Hi new to the forum. I have a lot of construction experience knowing how to build, fix and repair houses. I have been out of the construction business for while and don't know the costs. I would like to walk into an investment property and be able to make a good estimate on the costs with out having to contact either general contractors or subs for their estimates. Does anyone have any suggestions? I have heard of apps that do this but, I don't know if they account for labor costs as well as the fixtures. Thanks.
Yeah there is a perfect app I use on all my rehabs. Best part is it's free in the App Store. You just take pictures of the rooms and it spits out a material list (Lowe's material only) and how many hours the job would take so you just have to input your hourly pay rate. It's 95% accurate based on my experiences.
Here is the link below:
Hey @Josh C.
There are tons of folks reading BP. I've gotten lots requests asking about this in the last 30 mins.
I do apologize, but I thought it was clear I was just being sarcastic. Just killing time when I should be working on a property. I wish life was that easy, but there never has been or never will be an alternative for experience. I guess I forgot what's it's like starting out. Sorry.
I might pay $100 to an experienced contractor to walk through a really bad property and give estimates of what different fixes cost and take really good notes.

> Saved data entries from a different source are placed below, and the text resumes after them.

-- ==== Sys2Proof/Machine/Coll.lean ====
section
/-! DEFINITION. Lanes, launches, chunks, sheds, counters and triggers: LANE_PUSH, CL_LAUNCH_WRITE to CL_GROUP_WRITE
(R299, R320 to R322, R329, R334, R335, R339, R465, R476, R477). -/

namespace Sys2Proof.Machine

/-! ### Lanes (R299) -/

def Coll.lane (c : Coll) (l : Nat) : List LanePkt := c.laneReady.get [] l

/-- The lane served next, with the lanes' deficits after the visits: 0 for a lane with nothing ready, a quantum more for
the lane visited. -/
def Coll.visit (c : Coll) (weights : Nat) : Nat → Coll
  | 0 => c
  | n + 1 =>
    let l := (c.rrLane + 1) % 8
    match c.lane l with
    | [] => ({ c with rrLane := l, deficit := c.deficit.set l 0 } : Coll).visit weights n
    | _ => { c with rrLane := l, deficit := c.deficit.upd 0 l fun d => d + 32 * bits weights (4 * l + 3) (4 * l) }

def Coll.canSend (c : Coll) : Bool :=
  match c.lane c.rrLane with
  | p :: _ => decide (p.flits.length ≤ c.deficit.get 0 c.rrLane)
  | [] => false

def Package.lanePush (P : Package) (e : Env) (k : Nat) : Package :=
  if 32 ≤ ((P.bole k).ni.q.get [] 2).length then P
  else
    let c0 := P.coll k
    let c := if c0.canSend then c0 else c0.visit (P.bole k).shaper.laneW 8
    match c.lane c.rrLane with
    | [] => P.updColl k fun _ => c
    | p :: rest =>
      let d := if rest.isEmpty then 0 else c.deficit.get 0 c.rrLane - p.flits.length
      (P.updColl k fun _ => { c with laneReady := c.laneReady.set c.rrLane rest, deficit := c.deficit.set c.rrLane d }).pushQ e k 2
        { what := .pkt p.flits, key := some (p.group, p.epoch) }

def execLanePush (p : PkgId) (k : BoleIx) (s : State) : Host.Outcome State Fault Refusal :=
  .next (s.onBole p k fun e P => P.lanePush e k)

/-! ### Launches, chunks, sheds -/

def execClLaunchWrite (p : PkgId) (k : BoleIx) (lrec : List Byte) (s : State) : Host.Outcome State Fault Refusal :=
  .next (s.onProg p k fun e P => P.launch e k lrec true)

def Package.dequeue (P : Package) (e : Env) (k lane : Nat) : Package :=
  let c := P.coll k
  if c.laneHeld lane then P
  else match c.ops.find? fun o : CollOp => !o.started && decide ((c.group o.group).lane = lane) with
    | none => P
    | some o =>
      ((P.updColl k fun c => c.updOp o.group fun o => { o with started := true }).collStep e k o.group).collCheck e k o.group

def execLaunchDequeue (p : PkgId) (k : BoleIx) (lane : Fin 8) (s : State) : Host.Outcome State Fault Refusal :=
  .next (s.onBole p k fun e P => P.dequeue e k lane)

/-- R329: flag c - W at this member holds the current epoch, and CPT leaves room. A member that gets no data of chunk c - W
has that flag only if something else writes it there (log 40). -/
def Package.mayStart (P : Package) (k : Nat) (c : ChunkCtx) (i : Nat) : Bool :=
  (decide (i < c.o.w) || P.flagSet k c.o (i - c.o.w)) &&
    decide (c.o.cpt = 0 ∨ c.o.chunksTick < c.o.cpt)

def Package.chunkStart (P : Package) (e : Env) (k g : Nat) : Package :=
  match (P.coll k).opOf g with
  | none => P
  | some o =>
    let c := P.chunkCtx k o
    if !o.started || ((P.coll k).group g).exec || decide (o.opc < 3) || (decide (o.opc = 8) && o.scan.isNone) then P
    else match c.mine[o.chunks]? with
      | none => P
      | some i =>
        if P.mayStart k c i then
          ((P.updColl k fun q => q.updOp g fun o => { o with chunks := o.chunks + 1, chunksTick := o.chunksTick + 1 }).pushChunk e k c i).collCheck
            e k g
        else P

def execChunkStart (p : PkgId) (k : BoleIx) (group : Fin 64) (s : State) : Host.Outcome State Fault Refusal :=
  .next (s.onBole p k fun e P => P.chunkStart e k group)

/-- S of R339, and the code that a shed at it has. -/
def shedTick (d : Nat) (loss : Option (Nat × Bool)) : Nat := match loss with | some (r, _) => min d (r + 8) | none => d
def shedCode (d : Nat) (loss : Option (Nat × Bool)) : Nat :=
  match loss with
  | some (r, ab) => if r + 8 ≤ shedTick d loss then (if ab then 3 else 2) else 1
  | none => 1

def Package.collShed (P : Package) (e : Env) (k g : Nat) : Package :=
  match (P.coll k).opOf g with
  | none => P
  | some o =>
    let loss := P.collLoss k o
    if shedTick o.deadline loss ≤ P.tick then
      P.collEnd e k o (shedCode o.deadline loss) (match loss with | some (r, _) => r | none => 0)
    else P

def execCollShed (p : PkgId) (k : BoleIx) (group : Fin 64) (s : State) : Host.Outcome State Fault Refusal :=
  .next (s.onBole p k fun e P => P.collShed e k group)

/-! ### Counters and triggers (R334, R335) -/

/-- Actions of entries that fired in an earlier cycle enter the output queue. -/
def Coll.queueFired (c : Coll) (now : Nat) : Coll :=
  if c.firedAt < now then ({ c with fired := [] } : Coll).setTrigQ (c.trigQ ++ c.fired) now else c

/-- Is there a slot of the output queue for one more? -/
def Coll.fireRoom (c : Coll) : Bool := decide (c.trigQ.length + c.fired.length < 32)

/-- Entries that fire, in ascending index, while slots are free. -/
def Coll.fireSome (c : Coll) (now : Nat) : List Nat → Coll
  | [] => c
  | t :: ts =>
    let x := c.trig.get {} t
    if x.v && x.since != some now && decide (x.thresh ≤ c.ctr.get 0 x.ctr) && c.fireRoom then
      (({ c with trig := c.trig.set t { x with v := false }, fired := c.fired ++ [x], firedAt := now } : Coll).count clFIRED).fireSome now ts
    else c.fireSome now ts

/-- Chunks of ALLREDUCEs that this member roots and whose counter has reached their piece count: the engine's own triggered
operations, each with its group and chunk (R330). They fire after the entries (DESIGN CHOICE, log 40). -/
def Package.readyChunks (P : Package) (k : Nat) : List (CollOp × Nat) :=
  ((P.coll k).ops.filter fun o : CollOp => o.started && decide (o.opc = 5) && !((P.coll k).group o.group).exec).flatMap fun o =>
    let c := P.chunkCtx k o
    (o.landed.filter fun x => !o.fired.contains x.1 &&
      decide (x.2.1 = c.pieces x.1 ∧ x.2.2.2 ≤ (P.coll k).ctr.get 0 (Config.chunkCtr o.group x.1 % 256))).map fun x => (o, x.1)

def Coll.fireChunk (c : Coll) (now : Nat) (o : CollOp) (i : Nat) : Coll :=
  if c.fireRoom then
    (({ c with
        fired := c.fired ++ [{ act := 16, group := o.group, epoch := o.epoch, lane := (c.group o.group).lane, desc := i }]
        firedAt := now } : Coll).updOp o.group fun o => { o with fired := o.fired ++ [i] }).count clFIRED
  else c

def Package.triggerFire (P : Package) (e : Env) (k : Nat) : Package :=
  let P1 := P.updColl k fun c => (c.queueFired e.now).fireSome e.now (c.trig.map fun x => x.1)
  (P1.readyChunks k).foldl (fun P x => P.updColl k fun c => c.fireChunk e.now x.1 x.2) P1

/-- Has an entry been written in this cycle, armed with its threshold met: it fires in the next one (R476)? -/
def Coll.armedNow (c : Coll) (now : Nat) : Bool :=
  c.trig.any fun x => x.2.v && x.2.since == some now && decide (x.2.thresh ≤ c.ctr.get 0 x.2.ctr)

/-- One firing in a cycle: what fires enters the output queue in the next one (R335). -/
def execTriggerFire (p : PkgId) (k : BoleIx) (s : State) : Host.Outcome State Fault Refusal :=
  .next ((s.inCycle ((s.pkg p).live && ((s.pkg p).coll k).armedNow s.now)).onBole p k fun e P => P.triggerFire e k)

/-- A request that an action sends: refused as any other, then pushed when an entry is free. -/
def Package.actPush (P : Package) (e : Env) (k : Nat) (q : Push) (chain : Option Nat) (key : Option (Nat × Nat)) : Package :=
  match P.pushFault k q q.granules with
  | some (c, a) => P.fault k c a
  | none => P.startOp e k [(q, q.granules)] chain key

/-- The counter that an action's descriptor names is added to when the action completes: here for one that completes as it is
carried out; a request and a multicast add to it with their last answer (R335). -/
def TrigDesc.later (act : Nat) : Bool := decide (act = 0 ∨ act = 1 ∨ act = 3)

/-- The REDUCE of an action: a source NI makes none but of one to four data flits of a format there is (R165, R216, R235). -/
def Package.actReduce (P : Package) (e : Env) (k : Nat) (key : Option (Nat × Nat × Nat)) (q : Push) : Package :=
  let n := ceilDiv q.body.length 64 + 1
  if !(setOf q.body).inGlade (P.glade k) || !(P.glade k).holds q.dstX q.dstY then P.fault k fcOutOfGlade q.loc
  else if 4 < bits (fld q.body 13 1) 4 2 ∨ n < 3 ∨ 6 < n then P
  else P.pushVn2 e k key [mkPacket (P.mkHead e k .reduce q.dstX q.dstY q.loc false 0) n (List.replicate 64 0 ++ q.body) []]

/-- Multicast a chunk of an ALLREDUCE from the root's DST (R330). -/
def Package.actChunk (P : Package) (e : Env) (k : Nat) (t : Trig) : Package :=
  match (P.coll k).opOf t.group with
  | some o =>
    if o.epoch = t.epoch then
      let c := P.chunkCtx k o
      P.mcChunk e k c t.desc (c.dstOf t.desc) (o.landed.get (0, 0, 0) t.desc).2.1
    else P
  | none => P

/-- Carry out an action (Table 13.8). A bole of no glade sends nothing, for it has no tag but 0 (R142). -/
def Package.runAct (P : Package) (e : Env) (k : Nat) (t : Trig) (d : TrigDesc) : Package :=
  let key := some (t.group, t.epoch, t.lane)
  let own := some (t.group, t.epoch)
  let q := d.push
  let tagged := decide (P.tagOf k ≠ 0)
  if t.act = 0 then
    -- a WRITE of no granule, or of more than a packet holds, is no packet that an NI makes (R165)
    (if tagged && decide (1 ≤ q.len ∧ q.granules ≤ 32) then P.actPush e k { q with op := .write } d.chain own else P)
  else if t.act = 1 then
    (if !(d.mc.set.inGlade (P.glade k)) then P.fault k fcOutOfGlade d.mc.loc
     else if leafTop < d.mc.src + 64 * d.mc.granules then P.fault k fcAddress d.mc.src
     else if tagged && decide (1 ≤ d.mc.granules ∧ d.mc.granules ≤ 960) then P.mcStart e k d.mc key 0 0 d.chain
     else P)
  else if t.act = 2 then (if tagged then P.actReduce e k key q else P)
  else if t.act = 3 then (if tagged then P.actPush e k { q with op := .signal } d.chain own else P)
  else if t.act = 4 then P.sendEft k { P.mkEft e k 1 (d.eft.dstX, d.eft.dstY) 0 0 0 d.eft.data with inbox := d.eft.inbox } own
  else if t.act = 5 then P.recordWrite k d.addr (leBytes 8 d.value.toNat)
  else if t.act = 6 then P.updColl k fun c => c.addCtr (d.ctr % 256) (d.value.toNat % 2 ^ 32)
  else if t.act = 7 then P.sendEft k (P.mkEft e k d.eft.kind (d.eft.dstX, d.eft.dstY) t.group t.epoch d.eft.word d.eft.data) own
  else P

def Package.triggerRun (P : Package) (e : Env) (k : Nat) : Package :=
  let c := (P.coll k).queueFired e.now
  match c.trigQ with
  | [] => P.updColl k fun _ => c
  | t :: rest =>
    let P1 := P.updColl k fun _ => c.setTrigQ rest e.now
    if t.act = 16 then P1.actChunk e k t
    else
      let (bs, _, P2) := P1.leafRead k t.desc 64
      let d := Config.trigDesc t.act bs
      let P3 := P2.runAct e k t d
      match if TrigDesc.later t.act then none else d.chain with
      | some j => P3.updColl k fun c => c.addCtr (j % 256) 1
      | none => P3

/-- An action that has fired in this cycle can run in the next one. -/
def execTriggerActionRun (p : PkgId) (k : BoleIx) (s : State) : Host.Outcome State Fault Refusal :=
  let c := (s.pkg p).coll k
  .next ((s.inCycle ((s.pkg p).live && !c.fired.isEmpty && decide (s.now ≤ c.firedAt))).onBole p k fun e P => P.triggerRun e k)

def execClCtrAdd (p : PkgId) (k : BoleIx) (ctr : Fin 256) (v : BitVec 32) (s : State) : Host.Outcome State Fault Refusal :=
  .next (s.onProg p k fun _ P => P.updColl k fun c => c.addCtr ctr v.toNat)

def execClCtrReset (p : PkgId) (k : BoleIx) (ctr : Fin 256) (s : State) : Host.Outcome State Fault Refusal :=
  .next (s.onBole p k fun _ P => P.updColl k fun c => { c with ctr := c.ctr.set ctr 0 })

/-- A trigger entry from its 128 bits (Table 18.12). -/
def Trig.ofValue (v : Nat) : Trig :=
  { v := bitAt v 0, ctr := bits v 15 8, act := bits v 19 16, lane := bits v 22 20, group := bits v 37 32, epoch := bits v 43 38,
    thresh := bits v 95 64, desc := 64 * bits v 118 102 }

def Coll.writeTrig (c : Coll) (t v now : Nat) : Coll := { c with trig := c.trig.set t { Trig.ofValue v with since := some now } }

def execClTrigWrite (p : PkgId) (k : BoleIx) (t : Fin 512) (v : BitVec 128) (s : State) : Host.Outcome State Fault Refusal :=
  .next (s.onBole p k fun e P => P.updColl k fun c => c.writeTrig t v.toNat e.now)

/-- Write a group record, or hold the write while its operation runs (R477). -/
def Coll.writeGroup (c : Coll) (g v : Nat) : Coll :=
  c.updGroup g fun G => if (c.opOf g).isSome then { G with held := some (BitVec.ofNat 256 v) } else G.write v

def execClGroupWrite (p : PkgId) (k : BoleIx) (g : Fin 64) (v : BitVec 256) (s : State) : Host.Outcome State Fault Refusal :=
  .next (s.onBole p k fun _ P => P.updColl k fun c => c.writeGroup g v.toNat)

end Sys2Proof.Machine
end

JScotts book are what I used to get started. My entire bid process is based off these books. I live within a few hundred miles of the area he based his values off of so adjust accordingly for New York.

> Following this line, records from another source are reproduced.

/-! ### Ejection (R192, R201, R204, R212, R214, R245) -/

/-- A flit of the stream reaches its NI. A stream without a descriptor discards it (R212). -/
def Package.ejectFlit (P : Package) (e : Env) (k : Nat) (x : SEntry) (f : SchedFlit) : Package :=
  match P.ejectOcc e k x with
  | none => P
  | some (o, S) =>
    let a := o.d.bufAt o.k + 64 * f.idx
    let o1 : Occ := { o with
      seen := o.seen + 1
      lastAt := if o.seen + 1 = o.d.flits then some e.now else o.lastAt
      landed := if f.isVoid && !f.hdrBad then o.landed else o.landed + 1
      firstBad := if f.poison && o.firstBad.isNone then some (if f.hdrBad then o.seen else f.idx) else o.firstBad
      poisoned := o.poisoned || f.poison
      sawVoid := o.sawVoid || (f.isVoid && !f.hdrBad) }
    let P1 := P.updSched k fun _ => S.setOcc x.stream P.tick (some o1)
    if f.isVoid = false ∧ f.hdrBad = false ∧ a + 64 ≤ leafTop then
      let P2 := P1.leafWrite k a (padTo 64 f.data)
      if f.poison then P2.leafPoison k (a / 64) else P2
    else P1

/-- Does an ejection entry take a flit in cycle c: on die in its slots, off a link in any of its reserved cycles (R214)? -/
def SEntry.ejects (x : SEntry) (k c : Nat) : Bool :=
  decide (x.out = 4) && (if (linkOf k x.inp).isSome then x.reserves c else (x.slotIx c).isSome)

def Package.schedEject (P : Package) (e : Env) (k i : Nat) (read arrive : HopEvent) : Package :=
  match P.runningEntry k i with
  | none => P
  | some x =>
    if x.ejects k (P.cyc e) = false then P
    else match P.landHead e.now k x.inp with
    | none => P
    | some f0 =>
      match ((P.landPop k x.inp).portTaken (P.rtrOf k) 4 e.now).schedCheck2 k f0 read arrive with
      | (none, P1) => P1
      | (some f, P1) =>
        if P.up k = false then P1
        else if f.hdrBad = false ∧ (f.tag ≠ P.tagOf k ∨ f.stream ≠ x.stream) then P1.count k cSCHEDFOREIGN
        else P1.ejectFlit e k x f

/-- read is what the check at the router's input finds, arrive that at the NI (R241). -/
def execSchedFlitEject (p : PkgId) (k : BoleIx) (entry : Fin 8192) (read arrive : HopEvent) (s : State) :
    Host.Outcome State Fault Refusal :=
  let s1 := s.inCycle ((s.pkg p).live && (s.pkg p).entryUsed s.now k entry)
  .next (s1.onLive p fun P => P.schedEject (s1.env p) k entry read arrive)

/-! ### Records (R204 to R207, Table 8.7, Table 8.8) -/

/-- Was a link untrained, or did it retrain, in some cycle of a window: the open one, or the one before? -/
def Link.failedIn (L : Link) (present : Bool) : Bool :=
  if present then L.eventWin || decide (L.train ≠ .active) else L.eventLast

/-- Did the link entries of a package's link reserve no cycle in some cycle of window w (R207)? -/
def Package.unreservedIn (P : Package) (e : Env) (l w : Nat) : Bool :=
  if w = P.tick then P.linkIdle e l || P.tk.lostWin
  else P.tk.offLast || P.tk.lostLast || (P.tk.interLast && P.linkInter e l)

/-- The package's routers ran no bank in some cycle of window w: it was LOST (R36, R207). -/
def Package.lostIn (P : Package) (w : Nat) : Bool := if w = P.tick then P.tk.lostWin else P.tk.lostLast

/-- Did a link hop that lands on link l of package p fail in window w: by either end's training, or by the schedule of the
package it comes from (Table 8.8)? -/
def State.linkFailed (s : State) (p l w : Nat) : Bool :=
  let P := s.pkg p
  let (st, px, py, l') := P.farEnd (s.env p) l
  let q := s.keyOf (s.leadOf (p / 64)) (64 * st + 8 * py + px)
  let Q := s.pkg q
  (P.link l).failedIn (w == P.tick) || (Q.link l').failedIn (w == Q.tick) || Q.unreservedIn (s.env q) l' w

/-- Status LINK for an occurrence at package p. -/
def State.linkEvent (s : State) (p : Nat) (o : Occ) : Bool :=
  (s.pkg p).lostIn o.window || (match o.link with | some l => s.linkFailed p l o.window | none => false)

It's all good you has me going on that app.
I will use J Scott's book. Thanks all for your input.
I a newbie, but...
I use hammerpoint.com and it's free
Thanks I'll check that out
I typically use $30 per square foot for rehab properties. The number is scaleable depending on the area and the expected returns. ie. If its a higher end neighborhood you can estimate a higher cost per square footage conversely if its a lower end property you can spend less per square foot.